Chambers opened the conference by recalling the “scandal” of the previous eighteen months. “The scandal has been about finally sharing things about myself and about this ministry and about these issues that I’ve learned along the way,” he said. “Never in a million years did I dream that some of the things that I’ve shared would become the controversies that they are today, or the scandals that they are today, or would have ripped our ministry apart in the way that it has ripped our ministry apart.
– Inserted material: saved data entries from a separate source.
theorem memOk_publishAll (s : State) (core : Nat) (h : s.memOk) : (s.publishAll core).memOk := memOk_publish s core _ h

theorem memOk_forceCore (s : State) (core : Nat) (ls : List Nat) (h : s.memOk) : (s.forceCore core ls).memOk :=
  memOk_publish s core _ h

theorem memOk_forceOthers (s : State) (me : Option Nat) (locs : List Nat) (h : s.memOk) : (s.forceOthers me locs).memOk := by
  unfold State.forceOthers
  refine memOk_foldl _ (fun s k hs => ?_) _ _ h
  split
  · exact memOk_forceCore s _ _ hs
  · exact hs

theorem memOk_devRead (s t : State) (ctx va n : Nat) (bs : List Byte) (h : s.memOk) (hr : s.devRead ctx va n = some (t, bs)) :
    t.memOk := by
  unfold State.devRead at hr
  split at hr
  · simp at hr
  · rename_i us _
    obtain ⟨rfl, -⟩ := Prod.mk.injEq .. ▸ Option.some.inj hr
    exact (congrArg (fun m => Memory.wf m = true) (askLines_mem _ _ _)).mpr (memOk_useAll _ _ (memOk_forceOthers _ _ _ h))

theorem memOk_devWrite (s t : State) (ctx va : Nat) (bs : List Byte) (h : s.memOk) (hw : s.devWrite ctx va bs = some t) :
    t.memOk := by
  unfold State.devWrite at hw
  split at hw
  · simp at hw
  · obtain rfl := Option.some.inj hw
    exact memOk_commitBytes _ _ _ _ (memOk_useAll _ _ (memOk_forceOthers _ _ _ h))

theorem memOk_physWrite (s : State) (who : Asker) (a : Nat) (bs : List Byte) (h : s.memOk) : (s.physWrite who a bs).memOk :=
  memOk_commitBytes _ _ _ _ (memOk_forceOthers _ _ _ h)

theorem memOk_physRead (s : State) (a n : Nat) (h : s.memOk) : (s.physRead a n).1.memOk := memOk_forceOthers _ _ _ h

theorem memOk_atomAt (s : State) (ctx : Nat) (aop : Aop) (n : Nat) (p : AtomLane) (h : s.memOk) : (s.atomAt ctx aop n p).1.memOk := by
  unfold State.atomAt
  simp only
  split
  · exact h
  · exact memOk_writeAll _ _ _ _ h

theorem memOk_atomLanes (ctx : Nat) (aop : Aop) (n : Nat) (ps : List AtomLane) : ∀ s : State, s.memOk →
    (s.atomLanes ctx aop n ps).1.memOk := by
  induction ps with
  | nil => exact fun s h => h
  | cons p ps ih => exact fun s h => ih _ (memOk_atomAt s ctx aop n p h)

theorem memOk_atomAll (s : State) (ctx : Nat) (aop : Aop) (n : Nat) (ps : List AtomLane) (h : s.memOk) :
    (s.atomAll ctx aop n ps).1.memOk := by
  unfold State.atomAll
  suffices hm : ∀ (gs : List (List AtomLane)) (r : State × List (Nat × Nat)), r.1.memOk →
      (gs.foldl (fun r g => let q := r.1.atomLanes ctx aop n g; (q.1, r.2 ++ q.2)) r).1.memOk from hm _ _ h
  intro gs
  induction gs with
  | nil => exact fun r hr => hr
  | cons g gs ih => exact fun r hr => ih _ (memOk_atomLanes ctx aop n g _ hr)

/-- The memory that a teardown leaves is canonical. -/
theorem memOk_wipe (s : State) (part : Nat) (h : s.memOk) : (s.wipe part).memOk := swf_filter _ _ _ h

end Sys2Proof.Machine
end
I tell people all the time I’m not smart enough to create a scandal like that. And therefore I’m convinced that the scandal is of God’s making.”
And what were those scandals? Saying that almost nobody changed their sexual attractions, and admitting that he also continued to “experience same-sex attractions.” Another scandal was a theological one: proclaiming that “that no matter what we do, no matter where we go, no matter how we behave, when we have a relationship with Jesus Christ, we have an irrevocable relationship with Jesus Christ. And what that means is what I just said.” He continued:
We in the church have been motivated by fear. It is our fear that keeps us straight, it is our fear that keeps us off of all sorts of chemicals, it’s our fear that keeps us looking a certain way, and acting a certain way, and living a certain way, and treating anybody who doesn’t live and act in those ways like sinners in the hands of an angry God. It is fear that is the biggest motivator for people in the Body of Christ to act in the religious way that they do. My true story is I spent the majority of my life pretending that I was something I’m not because I was afraid of the Church. And I was afraid that they might be right, that that’s how God felt too.
And it has been the most amazing journey for me to come to the realization that my Father in Heaven will never abandon me. He will never turn his back on me. He won’t turn his back on me even if I turn my back on him. … And you know what that means? All sorts of people will live in all sorts of ways that you might not endorse or condone. But let me let you in on a secret: you’re not God and it doesn’t matter what you think anyway.
He also listed as another scandal the fact that they had acknowledged the damage that they had done to many of those who had been involved with Exodus. He described meeting a number of ex-gay survivors, an experience he described as “excruciating,” as “they told stories of abuse and pain, missed opportunities, awful words were spoken to them, stories of abuse and pain from the Church and even from Exodus.” Turning back to the apology that had been released earlier that day, he said that he heard from a number of people who were angry that he apologized:
“There is a concerted effort in parts of the Church to disqualify me from my rightful place as a son, simply because we dared to say we were sorry to people who deserved an apology. …We’re not going to control people anymore. We’re not going to tell then how they should live. We’re not going to be responsible for what they’re doing. It’s not our job. You are not the Holy Spirit.”
And finally, he acknowledged that Exodus had become a rules-based religious institution, “focused on behavior and sin management, and short on grace. … and it is for these reasons, and for other reasons, that we the International Board of Directors for Exodus and many within our leadership believe it is time for Exodus to close.”